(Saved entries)

------------------------

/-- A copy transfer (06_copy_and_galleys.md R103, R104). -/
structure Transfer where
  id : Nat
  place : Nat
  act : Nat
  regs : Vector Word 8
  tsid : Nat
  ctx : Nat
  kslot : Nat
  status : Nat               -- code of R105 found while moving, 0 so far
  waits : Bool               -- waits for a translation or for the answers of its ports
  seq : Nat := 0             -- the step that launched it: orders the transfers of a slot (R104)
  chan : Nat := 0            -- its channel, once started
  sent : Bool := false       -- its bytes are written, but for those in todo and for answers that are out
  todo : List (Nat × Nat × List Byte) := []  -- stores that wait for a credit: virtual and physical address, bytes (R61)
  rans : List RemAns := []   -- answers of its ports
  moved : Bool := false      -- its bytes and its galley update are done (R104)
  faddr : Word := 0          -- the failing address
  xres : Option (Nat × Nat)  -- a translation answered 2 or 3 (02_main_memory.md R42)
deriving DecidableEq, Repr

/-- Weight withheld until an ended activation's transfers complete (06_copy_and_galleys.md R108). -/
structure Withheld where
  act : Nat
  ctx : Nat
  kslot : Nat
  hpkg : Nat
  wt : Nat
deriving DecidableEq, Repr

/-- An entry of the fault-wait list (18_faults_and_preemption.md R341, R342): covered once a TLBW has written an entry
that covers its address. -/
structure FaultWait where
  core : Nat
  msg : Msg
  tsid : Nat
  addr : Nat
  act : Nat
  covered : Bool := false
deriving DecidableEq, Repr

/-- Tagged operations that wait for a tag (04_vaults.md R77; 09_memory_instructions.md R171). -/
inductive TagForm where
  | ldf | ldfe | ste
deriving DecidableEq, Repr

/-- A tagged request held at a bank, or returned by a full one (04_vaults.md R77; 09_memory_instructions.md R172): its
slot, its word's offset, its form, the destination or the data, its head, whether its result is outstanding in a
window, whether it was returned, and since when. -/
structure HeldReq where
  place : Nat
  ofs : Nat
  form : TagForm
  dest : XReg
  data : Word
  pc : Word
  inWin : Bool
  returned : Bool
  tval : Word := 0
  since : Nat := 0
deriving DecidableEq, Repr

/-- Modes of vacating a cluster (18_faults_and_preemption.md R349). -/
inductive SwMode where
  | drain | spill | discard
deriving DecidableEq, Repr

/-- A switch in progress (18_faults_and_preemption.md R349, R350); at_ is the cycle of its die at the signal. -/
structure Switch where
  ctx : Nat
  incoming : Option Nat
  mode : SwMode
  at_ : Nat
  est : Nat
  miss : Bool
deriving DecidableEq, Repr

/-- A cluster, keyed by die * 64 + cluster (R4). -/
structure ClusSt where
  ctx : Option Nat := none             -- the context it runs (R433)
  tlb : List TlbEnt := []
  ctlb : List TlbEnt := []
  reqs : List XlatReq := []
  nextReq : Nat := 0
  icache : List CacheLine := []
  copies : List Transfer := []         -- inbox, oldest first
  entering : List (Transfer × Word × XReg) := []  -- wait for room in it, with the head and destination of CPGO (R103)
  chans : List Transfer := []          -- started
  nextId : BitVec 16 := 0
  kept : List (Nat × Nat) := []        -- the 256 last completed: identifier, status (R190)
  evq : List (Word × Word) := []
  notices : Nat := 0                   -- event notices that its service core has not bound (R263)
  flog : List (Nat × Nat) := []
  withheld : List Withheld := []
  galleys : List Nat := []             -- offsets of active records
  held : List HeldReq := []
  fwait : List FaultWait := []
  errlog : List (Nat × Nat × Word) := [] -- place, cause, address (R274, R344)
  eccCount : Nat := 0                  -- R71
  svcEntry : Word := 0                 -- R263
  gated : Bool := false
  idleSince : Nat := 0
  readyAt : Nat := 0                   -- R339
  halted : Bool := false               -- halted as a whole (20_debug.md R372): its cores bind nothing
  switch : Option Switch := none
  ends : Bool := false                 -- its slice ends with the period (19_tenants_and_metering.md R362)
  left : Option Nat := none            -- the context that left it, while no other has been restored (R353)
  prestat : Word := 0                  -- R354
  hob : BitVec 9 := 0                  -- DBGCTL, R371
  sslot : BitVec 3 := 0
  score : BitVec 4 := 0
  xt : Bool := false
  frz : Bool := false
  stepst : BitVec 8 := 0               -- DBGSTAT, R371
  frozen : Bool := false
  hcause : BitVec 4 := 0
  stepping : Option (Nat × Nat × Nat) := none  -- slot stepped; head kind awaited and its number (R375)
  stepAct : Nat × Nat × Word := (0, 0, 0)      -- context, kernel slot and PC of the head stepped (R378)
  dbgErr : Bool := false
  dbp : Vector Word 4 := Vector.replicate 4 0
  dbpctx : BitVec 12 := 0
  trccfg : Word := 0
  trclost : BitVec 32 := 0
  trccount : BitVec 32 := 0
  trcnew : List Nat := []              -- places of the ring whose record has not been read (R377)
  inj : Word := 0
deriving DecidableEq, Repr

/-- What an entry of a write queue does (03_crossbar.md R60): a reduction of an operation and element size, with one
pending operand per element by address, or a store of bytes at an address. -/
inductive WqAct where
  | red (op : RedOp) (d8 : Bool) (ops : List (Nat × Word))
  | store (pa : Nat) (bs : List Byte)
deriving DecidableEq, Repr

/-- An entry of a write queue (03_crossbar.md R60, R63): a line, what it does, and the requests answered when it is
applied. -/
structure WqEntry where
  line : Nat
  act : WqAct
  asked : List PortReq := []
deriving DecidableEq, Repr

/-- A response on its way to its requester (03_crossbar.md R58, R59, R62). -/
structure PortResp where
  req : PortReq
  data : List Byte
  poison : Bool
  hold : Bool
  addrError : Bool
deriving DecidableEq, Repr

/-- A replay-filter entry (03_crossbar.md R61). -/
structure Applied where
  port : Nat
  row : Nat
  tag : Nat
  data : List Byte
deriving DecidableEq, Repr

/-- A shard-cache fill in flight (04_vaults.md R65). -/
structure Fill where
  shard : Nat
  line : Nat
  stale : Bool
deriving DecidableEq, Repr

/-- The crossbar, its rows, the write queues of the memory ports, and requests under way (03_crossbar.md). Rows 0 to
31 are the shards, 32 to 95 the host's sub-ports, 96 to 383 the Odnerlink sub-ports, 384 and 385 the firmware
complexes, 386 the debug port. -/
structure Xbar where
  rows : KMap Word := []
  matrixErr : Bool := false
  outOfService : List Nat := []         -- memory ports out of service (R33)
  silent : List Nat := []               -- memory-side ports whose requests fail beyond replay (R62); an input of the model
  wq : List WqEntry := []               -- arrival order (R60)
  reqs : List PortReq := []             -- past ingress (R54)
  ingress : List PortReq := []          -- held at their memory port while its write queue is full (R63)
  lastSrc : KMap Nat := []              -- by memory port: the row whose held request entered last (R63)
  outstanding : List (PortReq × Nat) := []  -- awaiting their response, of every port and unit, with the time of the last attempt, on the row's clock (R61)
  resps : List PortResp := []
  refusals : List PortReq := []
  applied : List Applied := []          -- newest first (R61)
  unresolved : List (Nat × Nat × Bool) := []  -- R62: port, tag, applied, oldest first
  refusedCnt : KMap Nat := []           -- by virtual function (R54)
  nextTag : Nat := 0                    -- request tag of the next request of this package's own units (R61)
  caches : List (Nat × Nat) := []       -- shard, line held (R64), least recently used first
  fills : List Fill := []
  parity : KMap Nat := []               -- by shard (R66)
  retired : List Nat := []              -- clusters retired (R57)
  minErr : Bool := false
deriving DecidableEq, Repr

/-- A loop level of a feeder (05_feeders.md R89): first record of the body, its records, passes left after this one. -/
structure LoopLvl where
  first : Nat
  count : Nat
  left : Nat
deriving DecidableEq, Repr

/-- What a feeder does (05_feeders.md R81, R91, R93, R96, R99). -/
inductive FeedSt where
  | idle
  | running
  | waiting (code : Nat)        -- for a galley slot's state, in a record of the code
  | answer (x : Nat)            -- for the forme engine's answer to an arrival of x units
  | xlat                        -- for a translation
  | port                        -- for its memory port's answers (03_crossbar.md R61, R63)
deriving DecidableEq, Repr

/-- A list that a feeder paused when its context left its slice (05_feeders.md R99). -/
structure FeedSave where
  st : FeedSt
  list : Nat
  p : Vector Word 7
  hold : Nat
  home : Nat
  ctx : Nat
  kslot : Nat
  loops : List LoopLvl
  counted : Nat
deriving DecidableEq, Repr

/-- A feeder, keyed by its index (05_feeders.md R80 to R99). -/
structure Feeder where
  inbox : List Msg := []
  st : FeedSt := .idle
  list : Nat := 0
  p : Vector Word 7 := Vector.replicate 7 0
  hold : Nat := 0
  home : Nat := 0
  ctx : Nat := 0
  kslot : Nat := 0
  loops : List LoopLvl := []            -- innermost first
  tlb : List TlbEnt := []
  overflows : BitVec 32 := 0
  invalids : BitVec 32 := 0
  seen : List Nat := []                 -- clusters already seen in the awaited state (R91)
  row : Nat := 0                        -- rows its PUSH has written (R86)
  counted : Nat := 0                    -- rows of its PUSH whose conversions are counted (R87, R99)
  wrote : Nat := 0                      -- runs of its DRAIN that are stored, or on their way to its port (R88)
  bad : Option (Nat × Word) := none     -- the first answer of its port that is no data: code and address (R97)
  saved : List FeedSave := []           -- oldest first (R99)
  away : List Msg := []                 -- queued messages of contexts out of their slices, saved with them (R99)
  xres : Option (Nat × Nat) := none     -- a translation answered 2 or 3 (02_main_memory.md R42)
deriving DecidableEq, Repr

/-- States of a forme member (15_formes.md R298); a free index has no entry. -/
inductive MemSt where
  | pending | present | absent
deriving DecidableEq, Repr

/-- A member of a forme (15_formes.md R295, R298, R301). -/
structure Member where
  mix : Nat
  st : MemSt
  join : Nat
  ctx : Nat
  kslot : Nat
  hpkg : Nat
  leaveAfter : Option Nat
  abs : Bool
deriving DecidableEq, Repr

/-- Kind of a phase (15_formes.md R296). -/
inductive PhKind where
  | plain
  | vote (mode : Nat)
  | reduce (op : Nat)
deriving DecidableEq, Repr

------------------------

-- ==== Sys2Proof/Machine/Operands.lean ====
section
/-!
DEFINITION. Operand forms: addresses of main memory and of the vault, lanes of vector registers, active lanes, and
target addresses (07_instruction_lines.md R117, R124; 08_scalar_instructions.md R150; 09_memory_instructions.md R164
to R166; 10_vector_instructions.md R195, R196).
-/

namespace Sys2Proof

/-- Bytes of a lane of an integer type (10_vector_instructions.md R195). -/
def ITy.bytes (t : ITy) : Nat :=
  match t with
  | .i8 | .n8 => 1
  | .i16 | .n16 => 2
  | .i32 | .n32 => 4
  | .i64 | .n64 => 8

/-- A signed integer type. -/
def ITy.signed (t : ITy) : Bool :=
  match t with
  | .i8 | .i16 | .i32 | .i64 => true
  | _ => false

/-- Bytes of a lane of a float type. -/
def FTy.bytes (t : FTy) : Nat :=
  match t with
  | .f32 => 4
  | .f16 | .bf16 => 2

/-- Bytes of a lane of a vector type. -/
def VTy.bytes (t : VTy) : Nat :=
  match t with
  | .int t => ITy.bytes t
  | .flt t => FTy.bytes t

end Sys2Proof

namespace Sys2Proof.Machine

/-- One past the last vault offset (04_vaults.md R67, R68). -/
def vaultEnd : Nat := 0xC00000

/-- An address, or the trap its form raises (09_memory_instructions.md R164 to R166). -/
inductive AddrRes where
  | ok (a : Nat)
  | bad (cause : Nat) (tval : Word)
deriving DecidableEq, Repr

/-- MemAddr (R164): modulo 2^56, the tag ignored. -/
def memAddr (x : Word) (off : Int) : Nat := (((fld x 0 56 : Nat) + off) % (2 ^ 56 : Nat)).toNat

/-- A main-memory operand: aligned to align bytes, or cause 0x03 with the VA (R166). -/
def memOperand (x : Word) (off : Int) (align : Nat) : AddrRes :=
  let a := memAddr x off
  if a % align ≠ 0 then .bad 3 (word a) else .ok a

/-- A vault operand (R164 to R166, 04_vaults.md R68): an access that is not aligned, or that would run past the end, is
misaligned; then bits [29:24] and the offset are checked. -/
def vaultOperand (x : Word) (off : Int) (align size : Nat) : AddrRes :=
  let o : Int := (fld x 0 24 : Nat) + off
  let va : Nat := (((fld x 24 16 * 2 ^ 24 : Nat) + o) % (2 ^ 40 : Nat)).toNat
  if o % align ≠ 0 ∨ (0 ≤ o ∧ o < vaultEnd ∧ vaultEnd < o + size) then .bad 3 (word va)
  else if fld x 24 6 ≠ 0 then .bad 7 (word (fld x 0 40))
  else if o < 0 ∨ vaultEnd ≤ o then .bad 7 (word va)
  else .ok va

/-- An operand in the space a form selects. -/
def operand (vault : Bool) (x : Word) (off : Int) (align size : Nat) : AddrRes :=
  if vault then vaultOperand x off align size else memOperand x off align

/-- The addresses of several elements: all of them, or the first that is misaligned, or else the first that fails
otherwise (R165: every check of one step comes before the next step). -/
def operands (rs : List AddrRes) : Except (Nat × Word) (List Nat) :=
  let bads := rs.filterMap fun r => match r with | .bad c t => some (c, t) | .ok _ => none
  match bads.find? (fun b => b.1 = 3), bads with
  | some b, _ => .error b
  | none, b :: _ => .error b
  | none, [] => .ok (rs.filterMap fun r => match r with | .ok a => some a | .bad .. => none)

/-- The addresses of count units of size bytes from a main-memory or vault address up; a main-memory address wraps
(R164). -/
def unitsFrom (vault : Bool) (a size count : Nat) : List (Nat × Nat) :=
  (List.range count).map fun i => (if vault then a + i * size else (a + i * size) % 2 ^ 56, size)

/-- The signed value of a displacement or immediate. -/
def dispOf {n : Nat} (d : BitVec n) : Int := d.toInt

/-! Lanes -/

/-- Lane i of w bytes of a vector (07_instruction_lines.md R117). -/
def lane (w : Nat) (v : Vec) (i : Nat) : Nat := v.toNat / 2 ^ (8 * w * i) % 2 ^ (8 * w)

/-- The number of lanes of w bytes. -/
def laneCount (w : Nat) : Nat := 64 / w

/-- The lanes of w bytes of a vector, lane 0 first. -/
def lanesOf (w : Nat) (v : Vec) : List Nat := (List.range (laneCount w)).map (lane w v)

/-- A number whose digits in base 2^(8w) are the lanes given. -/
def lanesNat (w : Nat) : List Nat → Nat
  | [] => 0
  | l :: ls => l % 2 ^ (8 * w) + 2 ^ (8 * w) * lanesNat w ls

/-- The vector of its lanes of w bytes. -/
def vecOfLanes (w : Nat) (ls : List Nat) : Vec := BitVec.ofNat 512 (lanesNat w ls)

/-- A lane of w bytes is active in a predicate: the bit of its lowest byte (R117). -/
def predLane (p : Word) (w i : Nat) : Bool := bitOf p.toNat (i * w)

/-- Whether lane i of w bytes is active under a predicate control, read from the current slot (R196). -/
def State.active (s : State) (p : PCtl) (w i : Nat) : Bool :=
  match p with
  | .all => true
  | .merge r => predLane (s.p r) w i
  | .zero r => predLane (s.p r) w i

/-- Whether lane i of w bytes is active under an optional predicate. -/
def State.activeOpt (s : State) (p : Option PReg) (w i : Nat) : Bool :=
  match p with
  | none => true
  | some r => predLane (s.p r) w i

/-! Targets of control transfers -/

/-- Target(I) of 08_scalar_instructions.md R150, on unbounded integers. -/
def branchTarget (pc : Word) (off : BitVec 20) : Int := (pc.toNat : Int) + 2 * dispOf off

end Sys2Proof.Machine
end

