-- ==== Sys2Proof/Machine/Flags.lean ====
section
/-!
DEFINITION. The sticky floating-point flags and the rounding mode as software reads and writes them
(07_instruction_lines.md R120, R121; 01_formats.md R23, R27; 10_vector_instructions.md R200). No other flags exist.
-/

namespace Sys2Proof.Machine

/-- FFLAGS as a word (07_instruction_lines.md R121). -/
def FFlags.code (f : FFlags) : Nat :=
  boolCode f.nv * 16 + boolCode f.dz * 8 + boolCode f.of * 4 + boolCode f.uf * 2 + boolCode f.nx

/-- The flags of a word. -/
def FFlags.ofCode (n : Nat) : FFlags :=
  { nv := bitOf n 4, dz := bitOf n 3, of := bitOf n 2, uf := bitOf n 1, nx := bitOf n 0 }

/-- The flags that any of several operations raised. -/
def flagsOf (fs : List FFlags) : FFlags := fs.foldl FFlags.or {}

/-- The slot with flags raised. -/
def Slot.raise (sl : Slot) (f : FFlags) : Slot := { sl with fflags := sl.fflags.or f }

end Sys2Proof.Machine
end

------------------------

> Task requirements
Above are the records. Copy the lines beginning at the one that has "idleSince : Nat := 0" and ending with the one that has "R59, R62). -/", unchanged.

> Solution to this problem
  idleSince : Nat := 0
  readyAt : Nat := 0                   -- R339
  halted : Bool := false               -- halted as a whole (20_debug.md R372): its cores bind nothing
  switch : Option Switch := none
  ends : Bool := false                 -- its slice ends with the period (19_tenants_and_metering.md R362)
  left : Option Nat := none            -- the context that left it, while no other has been restored (R353)
  prestat : Word := 0                  -- R354
  hob : BitVec 9 := 0                  -- DBGCTL, R371
  sslot : BitVec 3 := 0
  score : BitVec 4 := 0
  xt : Bool := false
  frz : Bool := false
  stepst : BitVec 8 := 0               -- DBGSTAT, R371
  frozen : Bool := false
  hcause : BitVec 4 := 0
  stepping : Option (Nat × Nat × Nat) := none  -- slot stepped; head kind awaited and its number (R375)
  stepAct : Nat × Nat × Word := (0, 0, 0)      -- context, kernel slot and PC of the head stepped (R378)
  dbgErr : Bool := false
  dbp : Vector Word 4 := Vector.replicate 4 0
  dbpctx : BitVec 12 := 0
  trccfg : Word := 0
  trclost : BitVec 32 := 0
  trccount : BitVec 32 := 0
  trcnew : List Nat := []              -- places of the ring whose record has not been read (R377)
  inj : Word := 0
deriving DecidableEq, Repr

/-- What an entry of a write queue does (03_crossbar.md R60): a reduction of an operation and element size, with one
pending operand per element by address, or a store of bytes at an address. -/
inductive WqAct where
  | red (op : RedOp) (d8 : Bool) (ops : List (Nat × Word))
  | store (pa : Nat) (bs : List Byte)
deriving DecidableEq, Repr

/-- An entry of a write queue (03_crossbar.md R60, R63): a line, what it does, and the requests answered when it is
applied. -/
structure WqEntry where
  line : Nat
  act : WqAct
  asked : List PortReq := []
deriving DecidableEq, Repr

/-- A response on its way to its requester (03_crossbar.md R58, R59, R62). -/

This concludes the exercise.